Saved entries –
^^^^^^^^

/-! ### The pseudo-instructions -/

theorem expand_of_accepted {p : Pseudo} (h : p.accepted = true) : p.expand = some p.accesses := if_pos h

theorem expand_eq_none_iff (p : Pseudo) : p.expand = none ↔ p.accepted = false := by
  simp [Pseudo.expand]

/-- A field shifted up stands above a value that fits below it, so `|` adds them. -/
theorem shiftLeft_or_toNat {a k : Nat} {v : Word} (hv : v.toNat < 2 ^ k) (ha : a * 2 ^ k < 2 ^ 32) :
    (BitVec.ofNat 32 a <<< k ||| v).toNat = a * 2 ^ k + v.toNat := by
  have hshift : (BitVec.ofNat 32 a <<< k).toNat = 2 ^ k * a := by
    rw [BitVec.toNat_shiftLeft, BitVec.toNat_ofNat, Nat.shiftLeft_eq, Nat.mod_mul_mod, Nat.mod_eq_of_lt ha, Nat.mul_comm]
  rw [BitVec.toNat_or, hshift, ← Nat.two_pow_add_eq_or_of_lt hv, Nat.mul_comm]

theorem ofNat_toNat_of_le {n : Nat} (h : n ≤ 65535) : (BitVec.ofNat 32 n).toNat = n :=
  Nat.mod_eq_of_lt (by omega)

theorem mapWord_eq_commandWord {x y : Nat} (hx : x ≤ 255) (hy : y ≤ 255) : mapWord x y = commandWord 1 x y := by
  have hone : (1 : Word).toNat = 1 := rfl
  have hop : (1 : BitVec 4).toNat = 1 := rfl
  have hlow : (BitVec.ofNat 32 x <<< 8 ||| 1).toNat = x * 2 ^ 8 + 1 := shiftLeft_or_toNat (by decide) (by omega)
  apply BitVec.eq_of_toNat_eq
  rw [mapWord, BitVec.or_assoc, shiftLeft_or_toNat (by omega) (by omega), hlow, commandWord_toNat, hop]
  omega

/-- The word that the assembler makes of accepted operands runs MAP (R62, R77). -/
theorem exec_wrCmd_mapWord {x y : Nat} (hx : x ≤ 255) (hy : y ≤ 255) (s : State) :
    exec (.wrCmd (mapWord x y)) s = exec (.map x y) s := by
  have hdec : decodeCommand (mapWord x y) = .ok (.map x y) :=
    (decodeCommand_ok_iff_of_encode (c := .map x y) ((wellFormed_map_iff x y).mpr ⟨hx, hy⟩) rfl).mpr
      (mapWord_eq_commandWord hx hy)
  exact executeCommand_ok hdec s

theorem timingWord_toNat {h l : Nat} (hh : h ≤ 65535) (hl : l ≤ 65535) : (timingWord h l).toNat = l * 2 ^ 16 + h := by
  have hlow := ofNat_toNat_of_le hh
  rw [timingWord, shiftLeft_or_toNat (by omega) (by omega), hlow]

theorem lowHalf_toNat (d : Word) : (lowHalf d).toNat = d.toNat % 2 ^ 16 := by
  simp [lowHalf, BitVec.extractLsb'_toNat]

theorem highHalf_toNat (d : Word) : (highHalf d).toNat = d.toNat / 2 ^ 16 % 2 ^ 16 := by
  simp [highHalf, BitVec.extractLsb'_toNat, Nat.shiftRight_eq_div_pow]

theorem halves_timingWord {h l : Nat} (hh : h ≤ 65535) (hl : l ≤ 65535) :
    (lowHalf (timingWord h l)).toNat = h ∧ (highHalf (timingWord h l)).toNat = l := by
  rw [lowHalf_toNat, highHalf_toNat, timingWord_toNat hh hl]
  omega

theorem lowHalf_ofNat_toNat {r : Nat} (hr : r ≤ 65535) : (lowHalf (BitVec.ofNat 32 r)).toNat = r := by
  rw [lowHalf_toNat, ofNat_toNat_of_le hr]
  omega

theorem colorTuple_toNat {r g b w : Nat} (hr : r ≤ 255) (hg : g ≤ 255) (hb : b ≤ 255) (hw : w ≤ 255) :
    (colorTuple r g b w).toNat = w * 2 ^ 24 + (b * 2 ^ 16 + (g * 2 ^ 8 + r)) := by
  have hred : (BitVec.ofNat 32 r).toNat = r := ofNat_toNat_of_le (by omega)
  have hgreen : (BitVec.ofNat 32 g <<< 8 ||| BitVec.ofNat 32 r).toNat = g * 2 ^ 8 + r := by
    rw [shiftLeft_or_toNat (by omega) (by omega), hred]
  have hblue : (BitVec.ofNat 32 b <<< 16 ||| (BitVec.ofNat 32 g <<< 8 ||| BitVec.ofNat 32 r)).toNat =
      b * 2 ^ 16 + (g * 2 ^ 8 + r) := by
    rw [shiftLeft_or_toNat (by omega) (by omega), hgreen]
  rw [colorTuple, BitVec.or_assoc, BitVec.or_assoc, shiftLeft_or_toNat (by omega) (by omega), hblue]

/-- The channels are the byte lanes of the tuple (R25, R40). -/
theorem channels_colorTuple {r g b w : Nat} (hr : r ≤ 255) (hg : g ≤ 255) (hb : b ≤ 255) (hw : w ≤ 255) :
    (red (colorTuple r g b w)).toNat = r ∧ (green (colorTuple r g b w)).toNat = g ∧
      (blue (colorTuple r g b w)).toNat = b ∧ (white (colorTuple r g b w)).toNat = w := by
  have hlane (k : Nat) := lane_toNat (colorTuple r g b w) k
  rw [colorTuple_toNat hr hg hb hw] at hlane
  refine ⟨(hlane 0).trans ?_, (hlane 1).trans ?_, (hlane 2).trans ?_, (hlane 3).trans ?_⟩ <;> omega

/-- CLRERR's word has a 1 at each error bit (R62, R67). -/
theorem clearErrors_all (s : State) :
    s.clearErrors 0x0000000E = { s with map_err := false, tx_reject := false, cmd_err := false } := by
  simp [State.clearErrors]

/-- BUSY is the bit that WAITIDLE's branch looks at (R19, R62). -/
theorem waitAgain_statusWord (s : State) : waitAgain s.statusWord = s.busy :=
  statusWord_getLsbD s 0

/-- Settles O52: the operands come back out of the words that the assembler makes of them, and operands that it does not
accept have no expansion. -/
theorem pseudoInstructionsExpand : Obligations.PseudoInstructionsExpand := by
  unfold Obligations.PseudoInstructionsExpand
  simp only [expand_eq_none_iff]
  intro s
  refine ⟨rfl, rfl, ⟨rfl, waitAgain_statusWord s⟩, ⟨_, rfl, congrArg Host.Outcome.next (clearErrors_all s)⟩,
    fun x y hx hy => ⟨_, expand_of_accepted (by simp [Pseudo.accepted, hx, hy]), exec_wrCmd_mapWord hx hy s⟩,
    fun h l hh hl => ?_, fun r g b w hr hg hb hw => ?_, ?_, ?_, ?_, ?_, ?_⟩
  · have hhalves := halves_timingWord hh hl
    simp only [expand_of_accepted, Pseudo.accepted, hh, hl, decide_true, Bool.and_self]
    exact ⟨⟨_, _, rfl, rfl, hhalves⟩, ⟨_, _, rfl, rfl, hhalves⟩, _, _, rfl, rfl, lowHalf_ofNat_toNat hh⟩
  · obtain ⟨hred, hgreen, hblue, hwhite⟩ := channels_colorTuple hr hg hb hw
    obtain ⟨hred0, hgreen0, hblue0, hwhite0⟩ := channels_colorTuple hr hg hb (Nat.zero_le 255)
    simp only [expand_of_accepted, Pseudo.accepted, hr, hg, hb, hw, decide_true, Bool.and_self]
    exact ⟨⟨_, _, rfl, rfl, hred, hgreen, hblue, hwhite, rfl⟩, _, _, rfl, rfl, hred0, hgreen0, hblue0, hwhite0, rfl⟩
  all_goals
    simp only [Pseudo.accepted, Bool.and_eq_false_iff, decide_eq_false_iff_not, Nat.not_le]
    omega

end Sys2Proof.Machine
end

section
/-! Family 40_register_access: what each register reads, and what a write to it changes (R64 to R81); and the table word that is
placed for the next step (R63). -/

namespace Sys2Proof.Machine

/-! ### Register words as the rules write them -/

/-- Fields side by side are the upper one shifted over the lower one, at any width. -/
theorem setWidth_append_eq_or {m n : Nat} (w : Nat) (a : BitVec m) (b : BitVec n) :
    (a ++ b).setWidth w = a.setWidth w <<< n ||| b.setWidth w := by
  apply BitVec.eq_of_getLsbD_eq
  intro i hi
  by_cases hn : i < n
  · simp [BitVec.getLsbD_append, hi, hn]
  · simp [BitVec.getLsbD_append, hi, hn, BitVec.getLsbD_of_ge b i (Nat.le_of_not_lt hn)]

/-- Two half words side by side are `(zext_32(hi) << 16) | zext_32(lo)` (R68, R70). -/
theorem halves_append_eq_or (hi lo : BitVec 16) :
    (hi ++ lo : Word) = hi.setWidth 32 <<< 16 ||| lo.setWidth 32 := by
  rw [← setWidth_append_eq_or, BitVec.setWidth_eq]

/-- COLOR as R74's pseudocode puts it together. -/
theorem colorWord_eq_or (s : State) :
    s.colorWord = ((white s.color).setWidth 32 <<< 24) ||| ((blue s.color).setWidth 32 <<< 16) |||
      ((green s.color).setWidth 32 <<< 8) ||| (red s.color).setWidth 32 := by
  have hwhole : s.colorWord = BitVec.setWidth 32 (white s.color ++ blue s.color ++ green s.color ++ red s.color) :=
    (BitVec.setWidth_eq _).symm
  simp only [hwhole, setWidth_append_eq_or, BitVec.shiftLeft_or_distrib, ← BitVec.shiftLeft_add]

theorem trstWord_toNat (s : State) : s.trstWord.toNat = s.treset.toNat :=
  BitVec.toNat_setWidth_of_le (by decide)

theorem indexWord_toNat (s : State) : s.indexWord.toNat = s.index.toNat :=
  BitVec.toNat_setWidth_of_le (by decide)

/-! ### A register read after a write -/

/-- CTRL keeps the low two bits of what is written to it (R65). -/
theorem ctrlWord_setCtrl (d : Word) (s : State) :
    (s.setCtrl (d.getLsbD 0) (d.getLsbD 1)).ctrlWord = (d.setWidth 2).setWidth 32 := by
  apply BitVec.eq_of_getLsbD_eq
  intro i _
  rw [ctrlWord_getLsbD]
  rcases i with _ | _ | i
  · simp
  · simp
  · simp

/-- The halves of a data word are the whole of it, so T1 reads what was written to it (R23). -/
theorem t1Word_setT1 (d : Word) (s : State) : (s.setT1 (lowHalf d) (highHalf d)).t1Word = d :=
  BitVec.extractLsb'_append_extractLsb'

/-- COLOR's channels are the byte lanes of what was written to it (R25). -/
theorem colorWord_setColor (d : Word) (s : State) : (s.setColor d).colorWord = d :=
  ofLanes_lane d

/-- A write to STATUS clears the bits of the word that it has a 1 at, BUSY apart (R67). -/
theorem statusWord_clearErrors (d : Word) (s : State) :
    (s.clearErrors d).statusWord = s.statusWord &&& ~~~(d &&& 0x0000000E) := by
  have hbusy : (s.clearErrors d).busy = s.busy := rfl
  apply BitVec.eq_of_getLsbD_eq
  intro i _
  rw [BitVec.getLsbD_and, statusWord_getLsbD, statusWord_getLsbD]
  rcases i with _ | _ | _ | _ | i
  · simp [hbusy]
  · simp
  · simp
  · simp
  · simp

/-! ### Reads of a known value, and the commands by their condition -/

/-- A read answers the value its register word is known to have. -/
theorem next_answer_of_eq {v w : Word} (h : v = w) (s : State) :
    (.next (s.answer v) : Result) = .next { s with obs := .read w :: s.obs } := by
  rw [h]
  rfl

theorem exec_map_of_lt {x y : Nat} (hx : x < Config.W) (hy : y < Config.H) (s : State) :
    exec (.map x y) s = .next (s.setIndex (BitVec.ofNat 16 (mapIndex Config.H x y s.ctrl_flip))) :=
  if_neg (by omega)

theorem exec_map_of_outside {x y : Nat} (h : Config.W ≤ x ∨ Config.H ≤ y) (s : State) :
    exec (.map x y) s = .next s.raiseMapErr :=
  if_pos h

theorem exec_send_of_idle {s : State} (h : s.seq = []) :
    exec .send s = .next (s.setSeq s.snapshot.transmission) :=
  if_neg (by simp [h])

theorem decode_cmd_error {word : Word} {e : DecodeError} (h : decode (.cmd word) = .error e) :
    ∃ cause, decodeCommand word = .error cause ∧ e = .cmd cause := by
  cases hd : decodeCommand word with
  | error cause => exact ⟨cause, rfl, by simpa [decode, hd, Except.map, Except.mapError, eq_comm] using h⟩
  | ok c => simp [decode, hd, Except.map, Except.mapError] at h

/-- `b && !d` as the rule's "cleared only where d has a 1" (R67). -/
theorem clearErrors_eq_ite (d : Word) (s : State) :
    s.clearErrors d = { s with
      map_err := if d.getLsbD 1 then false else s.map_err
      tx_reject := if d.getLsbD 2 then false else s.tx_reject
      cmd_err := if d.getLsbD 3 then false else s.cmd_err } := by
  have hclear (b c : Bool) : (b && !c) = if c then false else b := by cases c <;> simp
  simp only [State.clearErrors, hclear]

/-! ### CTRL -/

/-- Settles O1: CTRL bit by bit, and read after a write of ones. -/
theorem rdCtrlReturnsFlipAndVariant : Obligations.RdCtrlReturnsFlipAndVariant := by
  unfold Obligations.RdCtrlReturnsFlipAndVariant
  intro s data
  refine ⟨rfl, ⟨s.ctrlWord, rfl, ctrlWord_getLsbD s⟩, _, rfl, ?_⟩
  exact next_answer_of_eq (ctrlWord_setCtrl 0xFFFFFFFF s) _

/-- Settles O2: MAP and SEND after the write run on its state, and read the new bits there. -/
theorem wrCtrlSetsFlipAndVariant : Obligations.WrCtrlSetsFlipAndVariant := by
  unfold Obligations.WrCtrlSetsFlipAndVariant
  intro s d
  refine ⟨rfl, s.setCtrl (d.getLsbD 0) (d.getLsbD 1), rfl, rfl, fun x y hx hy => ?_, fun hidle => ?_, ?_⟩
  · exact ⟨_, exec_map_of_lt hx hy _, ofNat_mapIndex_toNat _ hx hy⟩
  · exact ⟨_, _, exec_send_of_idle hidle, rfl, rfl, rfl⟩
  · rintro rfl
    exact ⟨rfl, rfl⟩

^^^^^^^^

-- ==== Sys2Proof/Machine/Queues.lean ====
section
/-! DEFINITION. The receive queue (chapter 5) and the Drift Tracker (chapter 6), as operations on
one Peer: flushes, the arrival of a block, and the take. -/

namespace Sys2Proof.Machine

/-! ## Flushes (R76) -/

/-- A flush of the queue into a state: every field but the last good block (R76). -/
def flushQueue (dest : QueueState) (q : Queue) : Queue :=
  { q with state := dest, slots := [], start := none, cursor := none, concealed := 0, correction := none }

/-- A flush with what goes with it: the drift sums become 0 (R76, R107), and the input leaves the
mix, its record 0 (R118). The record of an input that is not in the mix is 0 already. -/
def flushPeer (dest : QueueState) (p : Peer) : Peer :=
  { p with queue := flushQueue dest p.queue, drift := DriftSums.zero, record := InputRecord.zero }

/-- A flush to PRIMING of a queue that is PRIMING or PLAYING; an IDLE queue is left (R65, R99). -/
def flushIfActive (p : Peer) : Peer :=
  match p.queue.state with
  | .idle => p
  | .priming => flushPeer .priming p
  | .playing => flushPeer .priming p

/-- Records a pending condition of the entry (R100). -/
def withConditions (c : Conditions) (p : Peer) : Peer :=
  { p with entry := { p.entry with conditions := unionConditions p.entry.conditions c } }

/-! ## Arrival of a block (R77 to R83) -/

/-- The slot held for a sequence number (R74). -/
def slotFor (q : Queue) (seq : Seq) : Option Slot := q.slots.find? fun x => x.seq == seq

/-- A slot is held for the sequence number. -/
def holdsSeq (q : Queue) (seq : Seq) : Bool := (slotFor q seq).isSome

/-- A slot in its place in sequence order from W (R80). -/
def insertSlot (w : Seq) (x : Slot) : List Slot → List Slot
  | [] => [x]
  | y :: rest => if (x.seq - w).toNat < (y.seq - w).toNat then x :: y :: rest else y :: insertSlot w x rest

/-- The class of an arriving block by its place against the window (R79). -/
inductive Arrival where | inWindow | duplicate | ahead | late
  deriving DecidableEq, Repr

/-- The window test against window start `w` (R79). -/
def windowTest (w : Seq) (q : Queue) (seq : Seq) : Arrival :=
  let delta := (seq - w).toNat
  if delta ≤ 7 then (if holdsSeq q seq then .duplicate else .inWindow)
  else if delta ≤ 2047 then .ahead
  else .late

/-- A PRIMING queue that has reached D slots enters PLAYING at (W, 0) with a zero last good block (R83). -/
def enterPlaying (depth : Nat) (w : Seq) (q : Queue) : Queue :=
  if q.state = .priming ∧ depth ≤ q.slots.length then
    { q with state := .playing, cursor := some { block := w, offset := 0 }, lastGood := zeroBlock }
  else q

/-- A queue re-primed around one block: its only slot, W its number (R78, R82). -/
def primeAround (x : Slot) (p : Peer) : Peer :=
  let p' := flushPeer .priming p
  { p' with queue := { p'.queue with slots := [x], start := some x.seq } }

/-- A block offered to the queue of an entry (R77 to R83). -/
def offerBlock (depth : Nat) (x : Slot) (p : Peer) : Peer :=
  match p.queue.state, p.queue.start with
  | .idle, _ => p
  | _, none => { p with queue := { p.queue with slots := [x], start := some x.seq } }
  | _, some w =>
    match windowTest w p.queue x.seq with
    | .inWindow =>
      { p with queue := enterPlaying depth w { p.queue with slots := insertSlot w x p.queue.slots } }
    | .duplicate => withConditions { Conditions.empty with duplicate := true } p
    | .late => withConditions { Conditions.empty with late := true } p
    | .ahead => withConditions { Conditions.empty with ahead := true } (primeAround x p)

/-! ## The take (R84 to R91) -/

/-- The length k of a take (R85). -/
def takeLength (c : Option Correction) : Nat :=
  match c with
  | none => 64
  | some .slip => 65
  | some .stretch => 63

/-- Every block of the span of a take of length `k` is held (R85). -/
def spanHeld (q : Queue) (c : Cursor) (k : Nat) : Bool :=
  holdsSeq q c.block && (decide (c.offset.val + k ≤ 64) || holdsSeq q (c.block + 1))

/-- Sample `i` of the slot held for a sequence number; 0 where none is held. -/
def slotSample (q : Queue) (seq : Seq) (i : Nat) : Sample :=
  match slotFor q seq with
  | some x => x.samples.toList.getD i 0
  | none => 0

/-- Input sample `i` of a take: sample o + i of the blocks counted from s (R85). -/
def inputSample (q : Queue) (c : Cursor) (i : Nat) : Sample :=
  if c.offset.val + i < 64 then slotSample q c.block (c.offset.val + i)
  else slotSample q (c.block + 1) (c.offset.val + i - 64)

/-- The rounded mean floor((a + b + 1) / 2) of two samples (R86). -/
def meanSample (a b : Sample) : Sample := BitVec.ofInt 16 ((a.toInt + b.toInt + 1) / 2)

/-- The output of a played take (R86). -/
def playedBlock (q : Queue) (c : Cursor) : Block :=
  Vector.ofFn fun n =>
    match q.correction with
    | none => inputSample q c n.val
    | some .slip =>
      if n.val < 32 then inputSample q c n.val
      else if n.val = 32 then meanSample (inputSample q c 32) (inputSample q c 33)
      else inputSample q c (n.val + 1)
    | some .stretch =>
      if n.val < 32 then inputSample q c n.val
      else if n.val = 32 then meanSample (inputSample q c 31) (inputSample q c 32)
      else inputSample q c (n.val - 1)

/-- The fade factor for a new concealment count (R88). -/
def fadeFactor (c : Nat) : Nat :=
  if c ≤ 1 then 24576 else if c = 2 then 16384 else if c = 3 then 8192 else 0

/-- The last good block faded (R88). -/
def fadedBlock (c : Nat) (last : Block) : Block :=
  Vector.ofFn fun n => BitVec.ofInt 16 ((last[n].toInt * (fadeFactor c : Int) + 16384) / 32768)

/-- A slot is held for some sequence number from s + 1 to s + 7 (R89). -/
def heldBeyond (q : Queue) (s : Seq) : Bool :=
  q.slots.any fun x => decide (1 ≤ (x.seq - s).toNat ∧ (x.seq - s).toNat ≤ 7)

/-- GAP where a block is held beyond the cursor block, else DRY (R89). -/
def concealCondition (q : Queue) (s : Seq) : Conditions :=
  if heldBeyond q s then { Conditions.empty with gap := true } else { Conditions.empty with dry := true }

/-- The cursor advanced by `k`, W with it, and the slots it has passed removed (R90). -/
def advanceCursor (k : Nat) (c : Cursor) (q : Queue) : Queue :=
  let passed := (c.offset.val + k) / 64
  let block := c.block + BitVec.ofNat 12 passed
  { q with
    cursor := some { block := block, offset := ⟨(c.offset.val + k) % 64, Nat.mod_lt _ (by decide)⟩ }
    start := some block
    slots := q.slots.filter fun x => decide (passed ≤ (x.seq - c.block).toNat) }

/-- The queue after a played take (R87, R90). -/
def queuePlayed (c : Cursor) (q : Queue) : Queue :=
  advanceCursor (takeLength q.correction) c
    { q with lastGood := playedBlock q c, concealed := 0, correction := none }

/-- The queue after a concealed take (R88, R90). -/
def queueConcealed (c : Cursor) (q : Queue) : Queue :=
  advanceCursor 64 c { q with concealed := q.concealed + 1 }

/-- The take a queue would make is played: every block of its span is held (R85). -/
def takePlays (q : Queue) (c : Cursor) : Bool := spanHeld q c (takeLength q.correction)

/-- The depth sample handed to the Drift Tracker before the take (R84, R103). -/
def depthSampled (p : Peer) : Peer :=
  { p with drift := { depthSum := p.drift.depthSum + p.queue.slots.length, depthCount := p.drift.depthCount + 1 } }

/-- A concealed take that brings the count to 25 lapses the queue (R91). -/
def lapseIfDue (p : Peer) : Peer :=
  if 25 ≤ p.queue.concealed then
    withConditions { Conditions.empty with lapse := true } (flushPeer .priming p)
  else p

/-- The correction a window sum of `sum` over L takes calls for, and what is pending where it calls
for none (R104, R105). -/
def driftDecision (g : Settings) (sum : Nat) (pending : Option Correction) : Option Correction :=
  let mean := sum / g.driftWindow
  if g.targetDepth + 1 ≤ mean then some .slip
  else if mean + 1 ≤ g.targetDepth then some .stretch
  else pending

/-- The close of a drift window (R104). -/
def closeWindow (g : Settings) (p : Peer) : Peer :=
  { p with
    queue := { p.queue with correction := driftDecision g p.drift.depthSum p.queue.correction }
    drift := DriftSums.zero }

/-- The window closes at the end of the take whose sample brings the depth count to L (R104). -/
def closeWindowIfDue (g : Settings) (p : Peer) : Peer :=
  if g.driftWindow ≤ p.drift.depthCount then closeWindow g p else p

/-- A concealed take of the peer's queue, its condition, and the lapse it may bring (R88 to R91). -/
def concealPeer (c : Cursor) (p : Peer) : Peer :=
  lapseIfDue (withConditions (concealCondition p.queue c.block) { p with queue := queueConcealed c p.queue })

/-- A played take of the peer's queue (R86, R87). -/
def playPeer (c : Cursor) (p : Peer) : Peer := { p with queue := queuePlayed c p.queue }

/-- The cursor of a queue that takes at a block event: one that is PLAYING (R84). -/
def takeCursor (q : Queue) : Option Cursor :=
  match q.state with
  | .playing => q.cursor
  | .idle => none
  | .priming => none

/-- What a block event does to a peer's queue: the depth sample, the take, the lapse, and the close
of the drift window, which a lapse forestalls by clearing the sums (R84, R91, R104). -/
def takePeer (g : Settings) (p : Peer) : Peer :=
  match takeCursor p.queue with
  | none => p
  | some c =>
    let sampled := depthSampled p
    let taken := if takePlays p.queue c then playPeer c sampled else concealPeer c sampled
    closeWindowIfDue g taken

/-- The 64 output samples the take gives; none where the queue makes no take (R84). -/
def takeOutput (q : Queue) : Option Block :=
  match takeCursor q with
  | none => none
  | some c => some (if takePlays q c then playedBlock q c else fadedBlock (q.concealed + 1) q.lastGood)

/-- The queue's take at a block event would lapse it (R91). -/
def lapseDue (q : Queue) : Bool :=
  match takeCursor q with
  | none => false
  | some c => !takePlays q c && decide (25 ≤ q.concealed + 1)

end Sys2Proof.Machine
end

^^^^^^^^

Assignment – Take the lines above from the one containing "some .slip => 65" to the one containing "holdsSeq q c.block" and retype them exactly, both ends included, with nothing added.

Solution to the exercise –
  | some .slip => 65
  | some .stretch => 63

/-- Every block of the span of a take of length `k` is held (R85). -/
def spanHeld (q : Queue) (c : Cursor) (k : Nat) : Bool :=
  holdsSeq q c.block && (decide (c.offset.val + k ≤ 64) || holdsSeq q (c.block + 1))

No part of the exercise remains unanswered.